К своему сожалению, я чувствовал, что Баер не врет.
— Да, конечно, вы не юнец из гитлерюгенда и сможете постоять за себя. Но вы должны знать, что за вами наблюдают самым пристальным образом, и с каждым днем кольцо вокруг вас будет все плотнее. Раух — одержимый человек, а я его считаю и вовсе психически больным. Он будет фиксировать каждый ваш шаг и при первой же возможности не откажет себе в удовольствии выяснить, как вы устроены изнутри.
— Зачем вы мне все это рассказываете, Вильгельм? Я думаю, что вы это делаете не просто так. Так в чем же причина? — как можно спокойнее спросил я.
— Вы правы. — Баер несколько нервозно затушил окурок о камень. — Я делаю это не просто так. Хочу заслужить хотя бы немного вашего доверия.
— Зачем?
— Хочу, чтобы меня включили в состав экипажа «Молоха».
Я недоверчиво посмотрел на него:
— Думаю, Баер, что для вас это не составит труда. Одно движение пальца в Берлине — и вы в составе команды «Молоха».
— Я думаю, что уже не пользуюсь прежним доверием в Берлине, и мне придется и дальше прозябать на посту начальника концлагеря. Однако, если Хорст походатайствует за меня, вопрос будет решен положительно. Очень удобно иметь при себе шпиона, который работает на тебя. Я готов стать таким шпионом.
Я рассмеялся:
— Баер, «Молох» может разлететься на атомы еще на старте вместе со всем экипажем.
— Меня это не страшит, фон Рейн, — в Германии у меня никого не осталось, и плакать по мне никто не будет. Но я хочу, чтобы мое имя осталось в истории человечества.
— Баер, вы же сами знаете, что все, кто работает в Антарктиде, уже числятся пропавшими без вести или погибшими. Имена некоторых и вовсе вымараны из всех существующих архивов, словно их и не было вовсе, — снова улыбнулся я.

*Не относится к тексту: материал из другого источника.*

-- ==== Sys2Proof/Laws/PerInstr.lean ====
section
/-! SUPPORT. A fact of the syntax, told command by command: in a well-formed command that comes as a CAP request, the request is
well formed. -/

namespace Sys2Proof.Laws.Requests

/-- The request that a command comes with, where it is one of CAP (R356). -/
def request : Instr → Option CapReq
  | .powerStateSetActive r => some r | .powerStateSetStandby r => some r | .powerStateSetSleep r => some r
  | .powerStateSetRestart r => some r | .iqRetrain r _ => some r | .stageItem r _ => some r | .stageWithdraw r _ _ => some r
  | .campaignStart r _ _ => some r | .linkQualityRead r _ _ => some r | .endpointAdmit r _ => some r | .endpointAdmitMove r _ _ => some r
  | .endpointRemove r _ => some r | .endpointRead r _ => some r | .keyUpdateSubmit r _ _ => some r | .attestRequest r _ _ _ _ _ => some r
  | .tariffSetSubmit r _ _ => some r | .billingRead r _ => some r | .snapshotRead r _ _ => some r | .topUp r _ _ _ => some r
  | .debtSet r _ _ _ _ => some r | .lockOutSet r _ _ => some r | .switchSubmit r _ => some r | .emergencyAccept r _ => some r
  | .nodeWrite r _ => some r | .nodeRead r _ => some r | .scoreReset r _ => some r | .timeSet r _ _ => some r
  | .servoOwnerChange r _ => some r | .taiUtcOffsetWrite r _ => some r | .storageRead r _ _ _ => some r | .storageWrite r _ _ _ => some r
  | .storageDiscard r _ _ => some r | .storageFormat r _ => some r | .batteryRingRead r _ => some r | .batteryRingAck r _ => some r
  | .logRead r _ _ _ => some r | .logBounds r _ => some r | .legalFreeze r => some r | .legalThaw r => some r
  | .legalExport r _ _ => some r | .capRead r _ => some r | .capWrite r _ _ _ _ => some r | .capBulkData r _ _ _ _ => some r
  | .capResultRead r _ => some r | .capAbort r => some r | .catalogueBundleSubmit r _ _ _ => some r | .sealSubmit r _ _ _ => some r
  | .trustAnchorSubmit r _ _ => some r | .firmwareSubmit r _ _ => some r | .firmwareEpochCommit r _ => some r
  | .claspAlarmClear r _ => some r | .gateReopen r _ _ _ => some r | .gateProofTest r _ => some r | .bistStart r _ => some r
  | .patinaMeasureCmd r _ _ => some r | .patinaRecalibrate r _ => some r
  | _ => none

/-- The request of a well-formed command is well formed. -/
def Statement (i : Instr) : Prop := ∀ q, i.wf = true → request i = some q → q.wf = true

/-- The first of two conditions that hold. -/
theorem left {a b : Bool} (h : (a && b) = true) : a = true := (Bool.and_eq_true_iff.1 h).1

— Если полет удастся, то вся история Земли перевернется вместе с ее дряхлыми и никчемными архивами. Начнется новая эра, и у истоков этой эры буду стоять и я — Вильгельм Баер. Такое событие вымарать не удастся.
Прежде чем Баер снова уставился на часовых, я заметил, как у него блеснули глаза. Пока я размышлял, насколько человек может быть тщеславным, штурмбаннфюрер заговорил снова:
— Кстати, я случайно видел, как вы с Хорстом и Зигрун испытывали на полигоне новое оружие, — впечатляет.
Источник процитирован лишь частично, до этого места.